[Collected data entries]
━━━━━━━━━━━━━━━━━━━━
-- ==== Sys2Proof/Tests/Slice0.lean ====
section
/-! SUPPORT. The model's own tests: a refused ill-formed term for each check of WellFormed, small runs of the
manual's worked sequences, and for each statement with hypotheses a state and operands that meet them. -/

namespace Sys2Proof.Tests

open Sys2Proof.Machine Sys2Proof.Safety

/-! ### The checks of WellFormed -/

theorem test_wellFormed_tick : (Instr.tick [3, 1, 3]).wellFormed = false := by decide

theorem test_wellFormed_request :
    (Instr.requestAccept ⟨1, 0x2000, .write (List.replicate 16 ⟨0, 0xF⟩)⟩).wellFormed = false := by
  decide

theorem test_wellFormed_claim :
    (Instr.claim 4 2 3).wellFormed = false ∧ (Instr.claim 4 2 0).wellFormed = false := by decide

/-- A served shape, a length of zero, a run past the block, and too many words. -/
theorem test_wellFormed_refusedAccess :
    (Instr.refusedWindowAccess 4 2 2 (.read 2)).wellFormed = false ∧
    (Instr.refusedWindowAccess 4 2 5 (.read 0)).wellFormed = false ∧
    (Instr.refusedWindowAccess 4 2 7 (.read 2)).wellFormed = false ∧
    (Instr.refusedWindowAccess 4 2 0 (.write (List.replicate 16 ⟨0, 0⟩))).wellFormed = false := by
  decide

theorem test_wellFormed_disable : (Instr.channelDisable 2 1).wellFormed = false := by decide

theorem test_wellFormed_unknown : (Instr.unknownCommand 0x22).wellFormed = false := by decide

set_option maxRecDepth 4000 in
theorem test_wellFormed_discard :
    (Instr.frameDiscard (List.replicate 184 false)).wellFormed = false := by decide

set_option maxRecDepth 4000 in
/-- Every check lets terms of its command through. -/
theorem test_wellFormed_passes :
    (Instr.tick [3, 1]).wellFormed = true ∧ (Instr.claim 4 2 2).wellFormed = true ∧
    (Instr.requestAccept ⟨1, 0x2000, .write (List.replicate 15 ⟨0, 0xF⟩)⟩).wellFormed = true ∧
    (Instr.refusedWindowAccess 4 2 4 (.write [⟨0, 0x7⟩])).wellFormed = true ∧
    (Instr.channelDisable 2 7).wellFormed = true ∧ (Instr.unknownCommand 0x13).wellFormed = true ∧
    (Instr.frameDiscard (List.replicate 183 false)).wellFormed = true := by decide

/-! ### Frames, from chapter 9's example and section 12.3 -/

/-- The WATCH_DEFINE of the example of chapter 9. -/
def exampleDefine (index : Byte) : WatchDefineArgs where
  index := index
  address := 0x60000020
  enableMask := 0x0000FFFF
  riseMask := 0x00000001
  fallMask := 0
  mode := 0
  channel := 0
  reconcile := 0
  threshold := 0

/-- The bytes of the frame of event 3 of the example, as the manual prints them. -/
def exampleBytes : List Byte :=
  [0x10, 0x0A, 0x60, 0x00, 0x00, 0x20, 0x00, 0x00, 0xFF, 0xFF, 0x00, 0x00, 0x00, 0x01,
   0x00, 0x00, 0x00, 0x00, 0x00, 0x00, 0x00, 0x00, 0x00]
━━━━━━━━━━━━━━━━━━━━
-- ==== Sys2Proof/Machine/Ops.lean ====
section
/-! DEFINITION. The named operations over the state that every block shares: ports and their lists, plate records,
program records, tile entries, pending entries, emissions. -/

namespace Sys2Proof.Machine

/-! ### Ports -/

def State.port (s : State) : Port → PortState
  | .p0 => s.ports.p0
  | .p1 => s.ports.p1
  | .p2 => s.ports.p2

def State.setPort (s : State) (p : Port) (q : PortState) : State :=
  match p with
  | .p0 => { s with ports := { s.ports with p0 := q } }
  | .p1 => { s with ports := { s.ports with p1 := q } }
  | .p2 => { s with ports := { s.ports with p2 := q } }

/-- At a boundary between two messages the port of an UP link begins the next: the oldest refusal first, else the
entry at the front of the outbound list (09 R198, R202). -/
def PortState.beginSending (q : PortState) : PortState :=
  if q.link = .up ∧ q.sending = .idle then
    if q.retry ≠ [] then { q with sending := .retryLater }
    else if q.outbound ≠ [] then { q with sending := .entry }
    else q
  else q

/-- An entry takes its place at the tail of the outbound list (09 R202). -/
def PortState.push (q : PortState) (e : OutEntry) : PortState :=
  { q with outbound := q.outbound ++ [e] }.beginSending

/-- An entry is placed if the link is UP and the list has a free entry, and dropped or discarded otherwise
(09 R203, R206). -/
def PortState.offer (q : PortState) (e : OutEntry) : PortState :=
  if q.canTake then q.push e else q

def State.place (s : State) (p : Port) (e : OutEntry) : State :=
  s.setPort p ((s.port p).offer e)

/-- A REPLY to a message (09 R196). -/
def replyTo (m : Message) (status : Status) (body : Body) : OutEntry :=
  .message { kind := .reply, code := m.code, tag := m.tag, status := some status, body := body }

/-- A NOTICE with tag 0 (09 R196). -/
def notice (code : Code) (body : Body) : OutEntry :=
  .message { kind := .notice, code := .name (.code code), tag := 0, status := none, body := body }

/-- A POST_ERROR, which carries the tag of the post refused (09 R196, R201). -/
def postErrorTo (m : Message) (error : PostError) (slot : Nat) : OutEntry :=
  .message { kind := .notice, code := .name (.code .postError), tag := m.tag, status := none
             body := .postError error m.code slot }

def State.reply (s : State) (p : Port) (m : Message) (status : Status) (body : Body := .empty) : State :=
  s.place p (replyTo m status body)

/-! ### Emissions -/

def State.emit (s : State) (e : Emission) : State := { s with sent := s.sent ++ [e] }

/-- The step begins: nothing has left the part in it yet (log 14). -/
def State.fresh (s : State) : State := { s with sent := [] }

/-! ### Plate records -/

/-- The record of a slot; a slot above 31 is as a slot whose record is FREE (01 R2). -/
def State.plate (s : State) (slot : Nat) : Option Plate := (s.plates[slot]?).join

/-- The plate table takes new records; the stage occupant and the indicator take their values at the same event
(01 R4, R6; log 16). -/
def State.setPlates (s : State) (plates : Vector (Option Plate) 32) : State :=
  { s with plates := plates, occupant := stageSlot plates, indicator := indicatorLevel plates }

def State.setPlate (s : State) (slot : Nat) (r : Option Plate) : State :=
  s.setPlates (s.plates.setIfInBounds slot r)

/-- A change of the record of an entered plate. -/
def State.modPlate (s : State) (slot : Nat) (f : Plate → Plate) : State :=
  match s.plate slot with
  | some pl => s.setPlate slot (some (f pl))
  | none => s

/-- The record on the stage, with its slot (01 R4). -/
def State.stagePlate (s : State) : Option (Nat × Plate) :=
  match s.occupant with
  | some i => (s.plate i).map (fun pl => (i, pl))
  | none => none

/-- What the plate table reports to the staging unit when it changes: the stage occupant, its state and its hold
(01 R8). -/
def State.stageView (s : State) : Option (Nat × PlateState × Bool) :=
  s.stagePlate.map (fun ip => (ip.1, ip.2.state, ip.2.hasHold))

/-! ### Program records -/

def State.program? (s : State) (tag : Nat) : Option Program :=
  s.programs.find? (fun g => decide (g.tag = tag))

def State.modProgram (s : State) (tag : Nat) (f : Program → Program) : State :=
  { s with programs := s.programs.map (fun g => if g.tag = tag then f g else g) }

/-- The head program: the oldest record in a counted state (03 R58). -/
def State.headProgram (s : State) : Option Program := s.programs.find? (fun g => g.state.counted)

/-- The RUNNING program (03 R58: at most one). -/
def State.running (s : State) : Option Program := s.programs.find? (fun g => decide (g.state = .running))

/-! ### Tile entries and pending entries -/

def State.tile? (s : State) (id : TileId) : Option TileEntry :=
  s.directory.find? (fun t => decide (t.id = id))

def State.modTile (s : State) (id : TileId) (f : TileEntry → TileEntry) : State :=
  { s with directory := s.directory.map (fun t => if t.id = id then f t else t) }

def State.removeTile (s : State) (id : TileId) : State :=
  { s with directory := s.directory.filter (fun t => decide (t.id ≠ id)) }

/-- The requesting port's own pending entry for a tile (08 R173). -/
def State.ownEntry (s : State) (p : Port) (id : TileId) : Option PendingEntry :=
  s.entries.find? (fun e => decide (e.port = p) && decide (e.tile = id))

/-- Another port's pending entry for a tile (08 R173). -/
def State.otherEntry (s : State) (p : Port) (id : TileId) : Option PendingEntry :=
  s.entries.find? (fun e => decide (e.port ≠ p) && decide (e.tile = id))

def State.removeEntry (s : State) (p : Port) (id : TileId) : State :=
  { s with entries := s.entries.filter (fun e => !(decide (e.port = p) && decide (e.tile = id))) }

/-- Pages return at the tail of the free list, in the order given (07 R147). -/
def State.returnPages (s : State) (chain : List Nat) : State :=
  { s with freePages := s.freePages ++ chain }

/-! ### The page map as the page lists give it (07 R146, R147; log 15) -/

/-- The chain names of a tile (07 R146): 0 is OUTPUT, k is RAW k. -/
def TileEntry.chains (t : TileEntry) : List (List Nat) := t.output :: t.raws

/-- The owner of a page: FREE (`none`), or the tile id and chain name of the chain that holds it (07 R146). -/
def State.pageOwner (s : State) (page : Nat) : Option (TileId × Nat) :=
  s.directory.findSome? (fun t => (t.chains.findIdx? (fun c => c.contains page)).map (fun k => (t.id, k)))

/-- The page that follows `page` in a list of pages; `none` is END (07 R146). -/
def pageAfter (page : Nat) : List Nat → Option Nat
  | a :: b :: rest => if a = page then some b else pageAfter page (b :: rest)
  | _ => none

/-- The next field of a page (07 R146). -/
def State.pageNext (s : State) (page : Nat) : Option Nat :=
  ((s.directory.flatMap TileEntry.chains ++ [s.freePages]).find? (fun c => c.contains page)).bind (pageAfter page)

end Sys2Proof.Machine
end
━━━━━━━━━━━━━━━━━━━━
Aim of the exercise → For this exercise, output exactly the lines above from the line with "pl => (i, pl))" to the line with "directory := s.directory.map", counting both, and leave out the rest.

Answer space →
  | some i => (s.plate i).map (fun pl => (i, pl))
  | none => none

/-- What the plate table reports to the staging unit when it changes: the stage occupant, its state and its hold
(01 R8). -/
def State.stageView (s : State) : Option (Nat × PlateState × Bool) :=
  s.stagePlate.map (fun ip => (ip.1, ip.2.state, ip.2.hasHold))

/-! ### Program records -/

def State.program? (s : State) (tag : Nat) : Option Program :=
  s.programs.find? (fun g => decide (g.tag = tag))

def State.modProgram (s : State) (tag : Nat) (f : Program → Program) : State :=
  { s with programs := s.programs.map (fun g => if g.tag = tag then f g else g) }

/-- The head program: the oldest record in a counted state (03 R58). -/
def State.headProgram (s : State) : Option Program := s.programs.find? (fun g => g.state.counted)

/-- The RUNNING program (03 R58: at most one). -/
def State.running (s : State) : Option Program := s.programs.find? (fun g => decide (g.state = .running))

/-! ### Tile entries and pending entries -/

def State.tile? (s : State) (id : TileId) : Option TileEntry :=
  s.directory.find? (fun t => decide (t.id = id))

def State.modTile (s : State) (id : TileId) (f : TileEntry → TileEntry) : State :=
  { s with directory := s.directory.map (fun t => if t.id = id then f t else t) }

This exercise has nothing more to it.